Problem requirements - The number of lines below that contain the word "tileInService" is all that the answer should hold.

Source data -

-- ==== Sys2Proof/Syntax.lean ====
section
/-! DEFINITION. The commands of the Elvelm 8T1024: one constructor per row of the table, with its operands. -/
namespace Sys2Proof
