def State.setChan (s : State) (c : Nat) (x : Chan) : State := { s with chans := tput s.chans c x }
def State.modChan (s : State) (c : Nat) (f : Chan → Chan) : State := s.setChan c (f (s.chan c))
def State.lstate (s : State) (c : Nat) : Nat := s.rf (F.MSC_LNK_STAT_lstate (tileOfChan c) (localChan c))
/-- A die answers: its channel's link is Active, in Recovery or Idle, and the die is present and alive (R73, R77). -/
def State.dieAlive (s : State) (c d : Nat) : Bool := (s.lstate c == 6 || s.lstate c == 7 || s.lstate c == 8) && hasBit (s.chan c).present d && hasBit (s.chan c).alive d && !hasBit (s.chan c).retired d
/-- A member is present: its tile is In service, its die alive (R28, R30, R73, R76). -/
def State.memberPresent (s : State) (group die m : Nat) : Bool :=
  let c := s.memberChan group m
  s.tileInService (tileOfChan c) && s.dieAlive c die
/-- A member of a line-stripe that was written without it, and has not been rebuilt since (R30, R37). -/
def State.memberStale (s : State) (x : Stripe) (m : Nat) : Bool := s.tiles.any (fun y => y.rebuild.contains (tileOfChan (s.memberChan x.group m), x))
/-- A member of a line-stripe can be read: it is present, and the line-stripe is not on the rebuild list of its tile. -/
def State.memberThere (s : State) (x : Stripe) (m : Nat) : Bool := s.memberPresent x.group x.die m && !s.memberStale x m
/-- A die retirement runs for a (group, die index): nothing there is dealt or lent any more (R254). -/
def State.pairRetiring (s : State) (group die : Nat) : Bool :=
  match s.retiring with
  | some r => decide (4 ≤ r.kind) && (r.kind == 5 || r.die == die) && (upto 16).any (fun m => s.memberChan group m == r.chan)
  | none => false
/-- Every die of a (group, die index) is alive (R198, R244); those of a tile that is out count by what it last reported (R30). -/
def State.pairAlive (s : State) (group die : Nat) : Bool :=
  !s.pairRetiring group die && !s.pairDead group die && (upto 16).all (fun m =>
    let c := s.memberChan group m
    if s.tileInService (tileOfChan c) then s.dieAlive c die else hasBit (s.chan c).alive die)
/-- The (group, die index) pairs new places may come from. -/
def State.livePairs (s : State) : List (Nat × Nat) :=
  ((upto s.groupCount).map (fun g => (upto 4).map (fun d => (g, d)))).flatten.filter (fun p => s.pairAlive p.1 p.2)
/-- The i-th place after the system places, over the live pairs. -/
def placeAt (pairs : List (Nat × Nat)) (i : Nat) : Place :=
  let p := pairs.getD (i % max 1 pairs.length) (0, 0)
  ⟨p.1, p.2, 4096 + i / max 1 pairs.length⟩
/-- Places dealt to tiles. -/
def State.dealt (s : State) : List Place := (s.tiles.map (·.batch)).flatten
/-- Free places to deal, lowest wear first (R244): places never used have wear 0; equal wear goes by place number (log 23). -/
def State.dealable (s : State) (n : Nat) : List Place :=
  let pairs := s.livePairs
  if pairs.isEmpty then []
  else
    let dealt := s.dealt
    let fresh := ((upto (s.places.length + dealt.length + s.factoryCount + n)).map (placeAt pairs)).filter (fun p => !thas s.places p && !dealt.contains p && !(s.factoryDead p.group p.die).contains p.num)
    let used := (s.places.filter (fun p => p.2.state == .free && decide (4096 ≤ p.1.num) && !dealt.contains p.1 && pairs.contains (p.1.group, p.1.die))).map (fun p => (p.1, p.2.wear))
    let worn := used.foldl (fun (acc : List (Place × Nat)) x => acc.takeWhile (fun y => decide (y.2 ≤ x.2)) ++ [x] ++ acc.dropWhile (fun y => decide (y.2 ≤ x.2))) []
    (((worn.filter (fun p => p.2 == 0)).map (·.1)) ++ fresh.filter (fun p => decide (p.num < 447392)) ++ (worn.filter (fun p => p.2 != 0)).map (·.1)).take n
/-- The warden deals a batch of 64 to a tile that then keeps no more than 256 free places; those on a (group, die index) that has a die not alive go back to it (R244; log 23). -/
def State.deal (s : State) (t : Nat) : State :=
  let s := s.modTile t (fun x => { x with batch := x.batch.filter (fun p => s.pairAlive p.group p.die) })
  if (s.tile t).batch.length ≤ 192 then (let l := s.dealable 64; s.modTile t (fun x => { x with batch := x.batch ++ l })) else s
/-- The element of a list with the least or greatest key; the first of equals. -/
def pickBy {α : Type} (better : Nat → Nat → Bool) (key : α → Nat) : List α → Option α
  | [] => none
  | a :: l => some (l.foldl (fun b x => if better (key x) (key b) then x else b) a)
/-- Throttle of a zone and of a tile (R500). -/
def State.zoneThrottled (s : State) (z : Nat) : Bool := hasBit (s.rf F.THM_ZTHR_zones) z
def State.tileThrottled (s : State) (t : Nat) : Bool := hasBit (s.rf F.THM_STAT_die_throttle) (1 + t)
/-- A place lies on a channel of a throttled zone. -/
def State.hotPlace (s : State) (p : Place) : Bool := (upto 16).any (fun m => s.zoneThrottled (s.zoneOf (s.memberChan p.group m)))
/-- A place of a tile's batch by wear (R245): the lowest for a copy, the highest for lending; worn places only when there is no other. A copy's destination has no channel in a throttled zone while the batch holds another (R500). A place a read still looks at is not reused (R164). -/
def State.choose (s : State) (t : Nat) (lowest : Bool) : Option Place :=
  let b := (s.tile t).batch.filter (fun p => s.pairAlive p.group p.die && !s.ops.any (fun o => o.stripe.place == p))
  let cool := b.filter (fun p => !s.hotPlace p)
  let b := if lowest && !cool.isEmpty then cool else b
  let sound := b.filter (fun p => decide ((s.placeRec p).wear < 500000))
  pickBy (fun x y => if lowest then decide (x < y) else decide (y < x)) (fun p => (s.placeRec p).wear) (if sound.isEmpty then b else sound)
/-- A free place is taken from a tile's batch; none while only the refresh reserve is left, but for a refresh (R243, R245). -/
def State.takePlace (s : State) (t : Nat) (lowest refresh : Bool) : State × Option Place :=
  if !refresh && decide (s.freePlaces ≤ s.reserve) then (s, none)
  else
    let s := s.deal t
    match s.choose t lowest with
    | some p => (s.modTile t (fun x => { x with batch := x.batch.filter (· != p) }), some p)
    | none => (s, none)
/-- A place returned by a copy or by lending: Free, and the warden's again (R203, R244). -/
def State.releasePlace (s : State) (p : Place) : State := if (s.placeRec p).state == .dead then s else s.placeTo p .free

/-! ## The understorey's size and use (R200, R201) -/

/-- The understorey of a media channel at the present fill, in bytes: the lesser of 3.8 GiB and 160 MiB + 8 GiB × (1 - f). -/
def State.undPerChan (s : State) : Nat := min 4080218931 (167772160 + 8589934592 * (s.userStems - s.mappedStems) / max 1 s.userStems)
/-- A tile's share in log positions of 64 bytes of host data. -/
def State.undShare (s : State) : Nat := s.undPerChan * s.chanCount / max 1 s.homeTiles.length / 64
/-- Live and dead leaves between tail and head, in log positions. -/
def Tile.undUsed (x : Tile) : Nat := x.head - x.tail
def State.undPct (s : State) (t : Nat) : Nat := min 100 ((s.tile t).undUsed * 100 / max 1 s.undShare)
/-- Destage pauses at 100 % (R201). -/
def State.destagePaused (s : State) (t : Nat) : Bool := decide (100 ≤ s.undPct t)
/-- The migrator runs: from mig_start on, until use is below it by more than 10 % (R201); read-only stops it (R247). The register holds whether it ran before. -/
def State.migrating (s : State) (t : Nat) : Bool :=
  let start := s.rf (F.MSC_WR_CFG_mig_start t)
  !s.readOnly && (decide (start ≤ s.undPct t) || (s.rb (F.MSC_WR_STAT_migrating t) && decide (start ≤ s.undPct t + 10)))
/-- Whether the migrators run follows every change of the log and of the fill, which all tiles' shares follow (R200, R201). -/
def State.undRefresh (s : State) (t : Nat) : State := s.wf (F.MSC_WR_STAT_migrating t) (b2n (s.migrating t))
def State.undRefreshAll (s : State) : State := each s.tileList s (fun s t => s.undRefresh t)
/-- A lookup counts in a cache's hit rate; the rate shown is that of the last complete millisecond (R262, R352). -/
def Meter.roll (m : Meter) (now : Nat) : Meter :=
  if m.ms = now then m else ⟨now, 0, 0, if m.ms + 1 = now then 1000 * m.hits / max 1 m.looks else 0⟩
def State.metered (s : State) (t k : Nat) : Meter := (tgetD (s.tile t).meters k ⟨0, 0, 0, 0⟩).roll (s.fine / 1000000)
def State.meter (s : State) (t k : Nat) (hit : Bool) : State :=
  let m := s.metered t k
  s.modTile t (fun x => { x with meters := tput x.meters k { m with looks := m.looks + 1, hits := m.hits + b2n hit } })

end Sys2Proof.Machine
end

Exercise output - 2